NOTES TO CONDENSED CONSOLIDATED FINANCIAL STATEMENTS (UNAUDITED)
(AMOUNTS IN THOUSANDS EXCEPT PER SHARE AMOUNTS)
--------------------------------------------------------------------------------
5. OPERATING SEGMENTS
<TABLE>
<CAPTION>
Domestic International Consolidated
------------ ------------- ------------
<S> <C> <C> <C>
12 WEEKS ENDED APRIL 15, 2000
Sales of services and license fees $ 126,312 $ 23,045 $ 149,357
Operating income from continuing operations $ 2,954 $ 614 $ 3,568
12 WEEKS ENDED APRIL 17, 1999
Sales of services and license fees $ 123,325 $ 19,324 $ 142,649
Operating income from continuing operations $ 4,987 $ 200 $ 5,187
24 WEEKS ENDED APRIL 15, 2000
Sales of services and license fees $ 250,516 $ 46,304 $ 296,820
Operating income from continuing operations $ 6,989 $ 733 $ 7,722
24 WEEKS ENDED APRIL 17, 1999
Sales of services and license fees $ 240,978 $ 38,754 $ 279,732
Operating income from continuing operations $ 9,086 $ 484 $ 9,570
</TABLE>
6. STOCKHOLDERS' EQUITY
In July 1998 the Company acquired substantially all of the assets of The
Personnel Connection, Inc.
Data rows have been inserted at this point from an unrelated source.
-- ==== Sys2Proof/Laws/State.lean ====
section
/-! SUPPORT. The fields of a state after each named update: one lemma per field, so that no proof unfolds a record
update. -/

namespace Sys2Proof.Machine

open Sys2Proof

variable (s : State)

/-! ### accept -/

@[simp] theorem accept_cmd (v : Word) : (accept v s).cmd = v := rfl
@[simp] theorem accept_done (v : Word) : (accept v s).done = false := rfl
@[simp] theorem accept_pktValid (v : Word) : (accept v s).pktValid = s.pktValid := rfl
@[simp] theorem accept_ovr (v : Word) : (accept v s).ovr = s.ovr := rfl
@[simp] theorem accept_chkPass (v : Word) : (accept v s).chkPass = s.chkPass := rfl
@[simp] theorem accept_err (v : Word) : (accept v s).err = .ok := rfl
@[simp] theorem accept_crcWidth (v : Word) : (accept v s).crcWidth = s.crcWidth := rfl
@[simp] theorem accept_crcPoly (v : Word) : (accept v s).crcPoly = s.crcPoly := rfl
@[simp] theorem accept_crcReg (v : Word) : (accept v s).crcReg = s.crcReg := rfl
@[simp] theorem accept_curWidth (v : Word) : (accept v s).curWidth = s.curWidth := rfl
@[simp] theorem accept_curPoly (v : Word) : (accept v s).curPoly = s.curPoly := rfl
@[simp] theorem accept_chkPayload (v : Word) : (accept v s).chkPayload = s.chkPayload := rfl
@[simp] theorem accept_chkSum (v : Word) : (accept v s).chkSum = s.chkSum := rfl
@[simp] theorem accept_chkRem (v : Word) : (accept v s).chkRem = s.chkRem := rfl
@[simp] theorem accept_scanMax (v : Word) : (accept v s).scanMax = s.scanMax := rfl
@[simp] theorem accept_sensorNum (v : Word) : (accept v s).sensorNum = s.sensorNum := rfl
@[simp] theorem accept_hdr (v : Word) : (accept v s).hdr = s.hdr := rfl
@[simp] theorem accept_crcRx (v : Word) : (accept v s).crcRx = s.crcRx := rfl
@[simp] theorem accept_crcCalc (v : Word) : (accept v s).crcCalc = s.crcCalc := rfl
@[simp] theorem accept_tblWidth (v : Word) : (accept v s).tblWidth = s.tblWidth := rfl
@[simp] theorem accept_tblPoly (v : Word) : (accept v s).tblPoly = s.tblPoly := rfl
@[simp] theorem accept_tblValid (v : Word) : (accept v s).tblValid = s.tblValid := rfl
@[simp] theorem accept_table (v : Word) : (accept v s).table = s.table := rfl
@[simp] theorem accept_pkt (v : Word) : (accept v s).pkt = s.pkt := rfl
@[simp] theorem accept_fbuf (v : Word) : (accept v s).fbuf = s.fbuf := rfl
@[simp] theorem accept_syncState (v : Word) : (accept v s).syncState = s.syncState := rfl
@[simp] theorem accept_seq (v : Word) : (accept v s).seq = s.seq := rfl
@[simp] theorem accept_agenda (v : Word) : (accept v s).agenda = s.agenda := rfl
@[simp] theorem accept_port (v : Word) : (accept v s).port = s.port := rfl
@[simp] theorem accept_bus (v : Word) : (accept v s).bus = s.bus := rfl
@[simp] theorem accept_freeCount (v : Word) : (accept v s).freeCount = s.freeCount := rfl

/-! ### finish -/

@[simp] theorem finish_cmd (c : ErrCode) : (finish c s).cmd = s.cmd := rfl
@[simp] theorem finish_done (c : ErrCode) : (finish c s).done = true := rfl
@[simp] theorem finish_pktValid (c : ErrCode) : (finish c s).pktValid = s.pktValid := rfl
@[simp] theorem finish_ovr (c : ErrCode) : (finish c s).ovr = s.ovr := rfl
@[simp] theorem finish_chkPass (c : ErrCode) : (finish c s).chkPass = s.chkPass := rfl
@[simp] theorem finish_err (c : ErrCode) : (finish c s).err = c := rfl
@[simp] theorem finish_crcWidth (c : ErrCode) : (finish c s).crcWidth = s.crcWidth := rfl
@[simp] theorem finish_crcPoly (c : ErrCode) : (finish c s).crcPoly = s.crcPoly := rfl
@[simp] theorem finish_crcReg (c : ErrCode) : (finish c s).crcReg = s.crcReg := rfl
@[simp] theorem finish_curWidth (c : ErrCode) : (finish c s).curWidth = s.curWidth := rfl
@[simp] theorem finish_curPoly (c : ErrCode) : (finish c s).curPoly = s.curPoly := rfl
@[simp] theorem finish_chkPayload (c : ErrCode) : (finish c s).chkPayload = s.chkPayload := rfl
@[simp] theorem finish_chkSum (c : ErrCode) : (finish c s).chkSum = s.chkSum := rfl
@[simp] theorem finish_chkRem (c : ErrCode) : (finish c s).chkRem = s.chkRem := rfl
@[simp] theorem finish_scanMax (c : ErrCode) : (finish c s).scanMax = s.scanMax := rfl
@[simp] theorem finish_sensorNum (c : ErrCode) : (finish c s).sensorNum = s.sensorNum := rfl
@[simp] theorem finish_hdr (c : ErrCode) : (finish c s).hdr = s.hdr := rfl
@[simp] theorem finish_crcRx (c : ErrCode) : (finish c s).crcRx = s.crcRx := rfl
@[simp] theorem finish_crcCalc (c : ErrCode) : (finish c s).crcCalc = s.crcCalc := rfl
@[simp] theorem finish_tblWidth (c : ErrCode) : (finish c s).tblWidth = s.tblWidth := rfl
@[simp] theorem finish_tblPoly (c : ErrCode) : (finish c s).tblPoly = s.tblPoly := rfl
@[simp] theorem finish_tblValid (c : ErrCode) : (finish c s).tblValid = s.tblValid := rfl
@[simp] theorem finish_table (c : ErrCode) : (finish c s).table = s.table := rfl
@[simp] theorem finish_pkt (c : ErrCode) : (finish c s).pkt = s.pkt := rfl
@[simp] theorem finish_fbuf (c : ErrCode) : (finish c s).fbuf = s.fbuf := rfl
@[simp] theorem finish_syncState (c : ErrCode) : (finish c s).syncState = s.syncState := rfl
@[simp] theorem finish_seq (c : ErrCode) : (finish c s).seq = .idle := rfl
@[simp] theorem finish_agenda (c : ErrCode) : (finish c s).agenda = s.agenda := rfl
@[simp] theorem finish_port (c : ErrCode) : (finish c s).port = s.port := rfl
@[simp] theorem finish_bus (c : ErrCode) : (finish c s).bus = s.bus := rfl
@[simp] theorem finish_freeCount (c : ErrCode) : (finish c s).freeCount = s.freeCount := rfl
Consideration for the acquisition consisted of
cash and common stock, with a contingent obligation to issue up to an
additional 100 shares of common stock dependent on the fair market value of
the Company's stock subsequent to the acquisition. On January 27, 2000 the
Company paid the selling parties $800 in lieu of issuing additional shares,
with an offsetting reduction in additional paid-in-capital.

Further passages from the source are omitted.